## Your goal
Quote every line from the top of the listing down to and including the line that contains "def Dev.sconn (d".
━━━━━━
-- ==== Sys2Proof/Machine/SafeLayer.lean ====
section
/-! DEFINITION. The safety layer's carrier units (R435 to R442, R445): records of the SAFETY section, fragments that arrive and fragments
that are sent. -/

namespace Sys2Proof.Machine

open Sys2Proof

/-- R445: the records of the SAFETY section of one kind. -/
def Dev.safeRecs (d : Dev) (kind : Nat) : List (List Byte) := d.img.safety.filter (fun r => uAt r 0 1 == kind)

/-- A connection's record. -/
def Dev.sconn (d : Dev) (c : Nat) : Option (List Byte) := (d.safeRecs 4).find? (fun r => uAt r 1 1 == c)

/-- A connection's state. -/
def Dev.conn (d : Dev) (c : Nat) : SafeConn := tget d.safe.conns c {}

/-- The device with a connection's state set. -/
def Dev.setConn (d : Dev) (c : Nat) (x : SafeConn) : Dev := { d with safe := { d.safe with conns := tset d.safe.conns c x } }

/-- R436, R437: what a line's slot brings to the connections whose area lies in it: the area's bytes, or, of a slot that is missing or
discarded, nothing. -/
def Dev.safeSlot (d : Dev) (p i : Nat) (payload : List Byte) : Dev :=
  d.each ((d.safeRecs 4).filter (fun r => uAt r 3 1 == 0 && uAt r 4 1 == p && uAt r 5 2 == i)) (fun d r =>
    let c := uAt r 1 1
    let x := d.conn c
    d.setConn c { x with inbox := x.inbox ++ [(if payload.isEmpty then [] else slice payload (uAt r 9 1) (uAt r 10 1), 0)] })

/-- R437, R483: a CAN frame of a connection. -/
def Dev.safeFrame (d : Dev) (c : Nat) (bytes : List Byte) (stamp : Word) : Dev :=
  let x := d.conn c
  d.setConn c { x with inbox := x.inbox ++ [(bytes, stamp)] }

/-- R437: the message bytes per fragment of a connection. -/
def fragBytes (r : List Byte) : Nat := if uAt r 3 1 == 0 then uAt r 12 1 - 1 else 63

/-- R436: a message cut into fragments: the header, START on the first, and the message bytes. -/
def fragmentsOf (b : Nat) : Nat → Bool → List Byte → List (List Byte)
  | 0, _, _ => []
  | n + 1, first, m =>
    if m.isEmpty then []
    else
      let part := m.take b
      (BitVec.ofNat 8 ((if first then 128 else 0) + part.length) :: part) :: fragmentsOf b n false (m.drop b)

/-- A safe axis's state. -/
def Dev.sax (d : Dev) (k : Nat) : SafeAxis := tget d.safe.axes k {}

/-- The device with a safe axis's state set. -/
def Dev.setSax (d : Dev) (k : Nat) (x : SafeAxis) : Dev := { d with safe := { d.safe with axes := tset d.safe.axes k x } }

/-- The safe axes that a drive connection serves (R420). -/
def Dev.saxesOfConn (d : Dev) (c : Nat) : List Nat :=
  ((d.safeRecs 2).filter (fun r => uAt r 4 1 == 1 && uAt r 5 1 == c)).map (fun r => uAt r 1 1)

/-- R441, R422: the next fragment of a connection leaves; with the last one of a message of PERMIT = 0 the drive's time begins. -/
def Dev.fragmentOut (d : Dev) (c : Nat) : Dev × Option (List Byte) :=
  let x := d.conn c
  match x.frags with
  | [] => (d, none)
  | f :: rest =>
    let d1 := (d.setConn c { x with frags := rest }).emit (.fragment c f)
    let d2 := if rest.isEmpty && !x.permit then d1.each (d1.saxesOfConn c) (fun d k =>
        d.setSax k { d.sax k with offNs := some ((d.sax k).offNs.getD d.ns) })
      else d1
    (d2, some f)

/-- R437, R441: the block of a slot takes the next fragment of each connection in it, or an idle one. -/
def Dev.safeBlock (d : Dev) (p i : Nat) (block : List Byte) : Dev × List Byte :=
  ((d.safeRecs 4).filter (fun r => uAt r 3 1 == 0 && uAt r 4 1 == p && uAt r 5 2 == i && uAt r 2 1 == 0)).foldl (fun acc r =>
    let x := acc.1.fragmentOut (uAt r 1 1)
    (x.1, splice acc.2 (uAt r 11 1) ((x.2.getD [] ++ List.replicate 12 0).take (uAt r 12 1)))) (d, block)

end Sys2Proof.Machine
end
━━━━━━
## Solution
-- ==== Sys2Proof/Machine/SafeLayer.lean ====
section
/-! DEFINITION. The safety layer's carrier units (R435 to R442, R445): records of the SAFETY section, fragments that arrive and fragments
that are sent. -/

namespace Sys2Proof.Machine

open Sys2Proof

/-- R445: the records of the SAFETY section of one kind. -/
def Dev.safeRecs (d : Dev) (kind : Nat) : List (List Byte) := d.img.safety.filter (fun r => uAt r 0 1 == kind)

/-- A connection's record. -/
def Dev.sconn (d : Dev) (c : Nat) : Option (List Byte) := (d.safeRecs 4).find? (fun r => uAt r 1 1 == c)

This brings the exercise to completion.